= Assignment =
Go through the entries below line by line and count those containing "coincidence"; the answer is that count alone.

= Records for the exercise =

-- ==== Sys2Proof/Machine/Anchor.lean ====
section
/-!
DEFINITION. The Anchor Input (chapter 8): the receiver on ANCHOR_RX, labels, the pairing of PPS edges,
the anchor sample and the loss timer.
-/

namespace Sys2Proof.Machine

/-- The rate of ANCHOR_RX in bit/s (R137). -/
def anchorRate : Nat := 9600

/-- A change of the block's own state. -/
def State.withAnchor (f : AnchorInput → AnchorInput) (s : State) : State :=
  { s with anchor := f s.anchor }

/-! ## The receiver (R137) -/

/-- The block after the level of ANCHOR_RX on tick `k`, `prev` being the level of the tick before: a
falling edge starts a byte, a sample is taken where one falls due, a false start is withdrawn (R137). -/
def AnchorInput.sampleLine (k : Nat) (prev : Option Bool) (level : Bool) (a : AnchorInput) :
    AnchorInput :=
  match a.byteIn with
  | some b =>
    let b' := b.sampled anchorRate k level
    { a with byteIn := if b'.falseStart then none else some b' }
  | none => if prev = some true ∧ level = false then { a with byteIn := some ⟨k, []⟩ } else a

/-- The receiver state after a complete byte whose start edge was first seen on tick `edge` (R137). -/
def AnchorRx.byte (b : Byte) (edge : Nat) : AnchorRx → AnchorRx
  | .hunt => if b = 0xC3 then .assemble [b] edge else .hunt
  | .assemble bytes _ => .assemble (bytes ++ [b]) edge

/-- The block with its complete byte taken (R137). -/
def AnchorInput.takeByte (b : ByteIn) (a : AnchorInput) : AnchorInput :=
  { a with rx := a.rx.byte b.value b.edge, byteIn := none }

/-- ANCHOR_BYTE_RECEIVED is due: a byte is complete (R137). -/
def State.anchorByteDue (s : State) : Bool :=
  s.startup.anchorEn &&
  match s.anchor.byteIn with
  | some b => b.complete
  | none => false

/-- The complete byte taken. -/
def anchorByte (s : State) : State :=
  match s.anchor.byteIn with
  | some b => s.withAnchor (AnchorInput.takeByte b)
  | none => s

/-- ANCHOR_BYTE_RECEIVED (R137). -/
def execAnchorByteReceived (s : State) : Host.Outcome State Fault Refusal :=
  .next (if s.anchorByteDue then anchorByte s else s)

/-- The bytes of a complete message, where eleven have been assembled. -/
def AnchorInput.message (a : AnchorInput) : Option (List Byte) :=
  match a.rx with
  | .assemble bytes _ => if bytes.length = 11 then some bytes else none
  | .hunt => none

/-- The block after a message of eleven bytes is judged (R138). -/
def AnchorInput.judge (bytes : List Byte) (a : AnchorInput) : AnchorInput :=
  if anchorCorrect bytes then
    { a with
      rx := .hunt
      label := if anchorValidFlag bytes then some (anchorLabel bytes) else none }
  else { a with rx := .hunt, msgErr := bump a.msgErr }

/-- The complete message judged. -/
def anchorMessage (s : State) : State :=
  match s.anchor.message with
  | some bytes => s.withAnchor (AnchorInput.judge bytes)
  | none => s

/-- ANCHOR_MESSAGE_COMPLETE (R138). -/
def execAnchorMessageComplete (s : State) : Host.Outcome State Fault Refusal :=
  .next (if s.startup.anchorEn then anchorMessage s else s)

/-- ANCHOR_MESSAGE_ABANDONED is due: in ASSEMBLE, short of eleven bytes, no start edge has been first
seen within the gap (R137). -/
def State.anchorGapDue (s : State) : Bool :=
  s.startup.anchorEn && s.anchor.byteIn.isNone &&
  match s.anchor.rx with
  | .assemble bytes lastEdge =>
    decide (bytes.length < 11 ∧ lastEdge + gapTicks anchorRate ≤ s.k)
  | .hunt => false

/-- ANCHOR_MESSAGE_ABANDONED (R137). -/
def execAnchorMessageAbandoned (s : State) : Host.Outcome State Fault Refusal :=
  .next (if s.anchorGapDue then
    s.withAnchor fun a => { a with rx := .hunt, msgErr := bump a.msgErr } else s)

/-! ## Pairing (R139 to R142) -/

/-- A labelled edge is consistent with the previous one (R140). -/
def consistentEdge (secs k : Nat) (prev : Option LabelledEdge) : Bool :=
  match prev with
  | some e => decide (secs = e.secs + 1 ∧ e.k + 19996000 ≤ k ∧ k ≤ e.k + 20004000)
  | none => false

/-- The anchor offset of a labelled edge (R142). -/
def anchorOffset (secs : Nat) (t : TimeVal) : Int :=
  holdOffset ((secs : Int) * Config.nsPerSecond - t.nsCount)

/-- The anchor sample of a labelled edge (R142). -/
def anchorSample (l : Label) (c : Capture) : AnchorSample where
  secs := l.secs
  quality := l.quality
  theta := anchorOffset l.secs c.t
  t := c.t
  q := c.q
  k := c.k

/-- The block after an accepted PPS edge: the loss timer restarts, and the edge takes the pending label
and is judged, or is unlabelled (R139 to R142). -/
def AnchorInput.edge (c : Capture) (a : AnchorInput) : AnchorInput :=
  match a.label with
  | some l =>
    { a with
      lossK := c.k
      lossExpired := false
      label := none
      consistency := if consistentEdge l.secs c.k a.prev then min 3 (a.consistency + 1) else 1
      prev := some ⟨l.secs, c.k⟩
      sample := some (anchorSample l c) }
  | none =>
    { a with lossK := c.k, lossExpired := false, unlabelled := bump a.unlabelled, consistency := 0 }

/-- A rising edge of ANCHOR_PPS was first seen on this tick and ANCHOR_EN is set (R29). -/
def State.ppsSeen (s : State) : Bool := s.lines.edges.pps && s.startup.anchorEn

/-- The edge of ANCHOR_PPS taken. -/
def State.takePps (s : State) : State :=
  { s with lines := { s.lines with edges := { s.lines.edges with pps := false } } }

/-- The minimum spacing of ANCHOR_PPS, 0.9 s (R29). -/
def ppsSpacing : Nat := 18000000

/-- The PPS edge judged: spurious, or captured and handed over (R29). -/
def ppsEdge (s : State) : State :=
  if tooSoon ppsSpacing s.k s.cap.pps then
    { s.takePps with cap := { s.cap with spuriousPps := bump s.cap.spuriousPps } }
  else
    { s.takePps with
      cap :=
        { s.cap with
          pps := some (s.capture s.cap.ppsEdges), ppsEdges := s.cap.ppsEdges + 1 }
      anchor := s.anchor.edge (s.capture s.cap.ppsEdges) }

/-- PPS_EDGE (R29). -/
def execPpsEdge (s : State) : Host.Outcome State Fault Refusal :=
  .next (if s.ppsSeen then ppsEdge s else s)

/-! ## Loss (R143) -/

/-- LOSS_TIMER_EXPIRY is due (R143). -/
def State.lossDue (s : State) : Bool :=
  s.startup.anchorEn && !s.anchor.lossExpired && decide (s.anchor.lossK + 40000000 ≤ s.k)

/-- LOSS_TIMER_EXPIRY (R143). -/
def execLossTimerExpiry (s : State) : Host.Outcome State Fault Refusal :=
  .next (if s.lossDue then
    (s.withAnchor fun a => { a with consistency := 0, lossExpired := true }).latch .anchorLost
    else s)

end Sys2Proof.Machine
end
...
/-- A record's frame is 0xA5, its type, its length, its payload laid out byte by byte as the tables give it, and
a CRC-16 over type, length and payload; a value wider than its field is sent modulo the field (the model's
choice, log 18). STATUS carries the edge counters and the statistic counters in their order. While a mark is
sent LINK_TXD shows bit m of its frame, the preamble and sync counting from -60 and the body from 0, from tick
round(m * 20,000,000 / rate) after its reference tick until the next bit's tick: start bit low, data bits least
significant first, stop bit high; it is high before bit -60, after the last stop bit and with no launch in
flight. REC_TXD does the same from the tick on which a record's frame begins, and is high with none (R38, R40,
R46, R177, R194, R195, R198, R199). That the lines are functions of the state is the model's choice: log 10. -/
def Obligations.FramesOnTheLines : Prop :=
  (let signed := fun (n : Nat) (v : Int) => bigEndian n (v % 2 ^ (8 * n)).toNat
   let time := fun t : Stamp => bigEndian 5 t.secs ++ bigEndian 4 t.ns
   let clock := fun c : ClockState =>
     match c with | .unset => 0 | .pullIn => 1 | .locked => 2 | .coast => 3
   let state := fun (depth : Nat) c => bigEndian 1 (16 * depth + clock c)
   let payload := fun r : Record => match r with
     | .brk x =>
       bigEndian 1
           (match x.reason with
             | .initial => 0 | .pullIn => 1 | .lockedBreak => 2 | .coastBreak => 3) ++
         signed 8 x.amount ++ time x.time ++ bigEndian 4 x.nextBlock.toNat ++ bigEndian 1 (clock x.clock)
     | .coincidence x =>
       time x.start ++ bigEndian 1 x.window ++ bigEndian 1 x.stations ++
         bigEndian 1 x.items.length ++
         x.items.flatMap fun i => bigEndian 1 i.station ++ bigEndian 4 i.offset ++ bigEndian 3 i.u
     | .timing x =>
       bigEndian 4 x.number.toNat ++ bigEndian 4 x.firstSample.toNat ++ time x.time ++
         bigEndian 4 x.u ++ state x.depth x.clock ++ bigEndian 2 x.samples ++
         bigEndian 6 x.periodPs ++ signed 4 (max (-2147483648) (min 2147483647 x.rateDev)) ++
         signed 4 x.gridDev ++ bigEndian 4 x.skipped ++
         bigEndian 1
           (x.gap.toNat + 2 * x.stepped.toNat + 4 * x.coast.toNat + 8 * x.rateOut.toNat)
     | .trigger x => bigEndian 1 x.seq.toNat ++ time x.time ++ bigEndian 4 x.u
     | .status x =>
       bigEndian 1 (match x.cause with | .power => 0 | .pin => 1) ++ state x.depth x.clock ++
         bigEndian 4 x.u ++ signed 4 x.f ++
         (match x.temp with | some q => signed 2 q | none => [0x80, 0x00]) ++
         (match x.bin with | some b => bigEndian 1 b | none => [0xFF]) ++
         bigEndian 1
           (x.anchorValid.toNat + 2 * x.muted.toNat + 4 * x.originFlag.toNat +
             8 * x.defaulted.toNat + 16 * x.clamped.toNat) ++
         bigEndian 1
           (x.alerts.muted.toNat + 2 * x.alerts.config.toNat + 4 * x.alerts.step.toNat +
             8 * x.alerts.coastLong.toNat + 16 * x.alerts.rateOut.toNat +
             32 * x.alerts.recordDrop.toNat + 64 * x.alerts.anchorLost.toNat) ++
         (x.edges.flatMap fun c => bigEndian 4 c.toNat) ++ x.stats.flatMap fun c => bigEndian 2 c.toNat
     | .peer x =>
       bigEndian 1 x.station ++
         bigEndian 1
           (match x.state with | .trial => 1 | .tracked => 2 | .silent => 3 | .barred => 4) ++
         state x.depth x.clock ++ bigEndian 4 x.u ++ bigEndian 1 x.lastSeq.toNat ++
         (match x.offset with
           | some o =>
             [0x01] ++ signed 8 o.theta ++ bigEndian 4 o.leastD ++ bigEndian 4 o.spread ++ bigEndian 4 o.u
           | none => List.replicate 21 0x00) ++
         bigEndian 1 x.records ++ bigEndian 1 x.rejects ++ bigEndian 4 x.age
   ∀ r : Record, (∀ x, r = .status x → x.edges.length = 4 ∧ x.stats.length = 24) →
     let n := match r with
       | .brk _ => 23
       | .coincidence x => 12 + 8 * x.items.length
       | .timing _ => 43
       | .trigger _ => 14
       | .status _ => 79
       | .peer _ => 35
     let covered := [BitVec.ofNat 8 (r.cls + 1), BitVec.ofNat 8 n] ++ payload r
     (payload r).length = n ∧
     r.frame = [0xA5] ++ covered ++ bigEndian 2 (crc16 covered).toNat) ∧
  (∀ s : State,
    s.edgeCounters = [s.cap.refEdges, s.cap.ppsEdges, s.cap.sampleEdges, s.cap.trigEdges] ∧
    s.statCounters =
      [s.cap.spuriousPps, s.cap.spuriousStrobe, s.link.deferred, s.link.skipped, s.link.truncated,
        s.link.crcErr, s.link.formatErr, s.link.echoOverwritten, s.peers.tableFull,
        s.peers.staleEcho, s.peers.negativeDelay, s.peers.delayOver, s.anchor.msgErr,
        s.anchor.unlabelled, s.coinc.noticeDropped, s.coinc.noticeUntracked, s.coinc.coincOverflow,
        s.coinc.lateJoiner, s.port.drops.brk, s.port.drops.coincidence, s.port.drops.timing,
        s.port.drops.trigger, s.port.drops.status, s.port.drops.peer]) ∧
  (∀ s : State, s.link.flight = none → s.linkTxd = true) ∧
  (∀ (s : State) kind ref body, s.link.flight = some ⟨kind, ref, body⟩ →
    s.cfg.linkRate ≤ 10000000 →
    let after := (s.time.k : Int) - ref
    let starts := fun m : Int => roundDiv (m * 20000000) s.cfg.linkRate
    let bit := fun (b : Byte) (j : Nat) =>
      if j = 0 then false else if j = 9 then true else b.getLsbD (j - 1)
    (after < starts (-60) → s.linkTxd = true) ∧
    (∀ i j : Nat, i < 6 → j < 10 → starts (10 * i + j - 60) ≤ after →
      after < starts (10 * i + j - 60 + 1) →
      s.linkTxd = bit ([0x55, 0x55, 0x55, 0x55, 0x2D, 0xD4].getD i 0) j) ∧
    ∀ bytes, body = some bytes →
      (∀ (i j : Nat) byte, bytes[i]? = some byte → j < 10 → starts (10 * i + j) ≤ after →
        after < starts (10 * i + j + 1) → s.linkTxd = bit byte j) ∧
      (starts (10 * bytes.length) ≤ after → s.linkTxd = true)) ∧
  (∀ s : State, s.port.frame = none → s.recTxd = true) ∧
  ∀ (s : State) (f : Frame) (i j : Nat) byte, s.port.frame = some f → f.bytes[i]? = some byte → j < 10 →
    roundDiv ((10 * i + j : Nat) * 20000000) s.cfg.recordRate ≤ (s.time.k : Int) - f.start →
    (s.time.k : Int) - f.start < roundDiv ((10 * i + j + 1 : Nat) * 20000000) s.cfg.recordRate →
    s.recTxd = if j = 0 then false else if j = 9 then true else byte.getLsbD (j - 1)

= Solved exercise =
3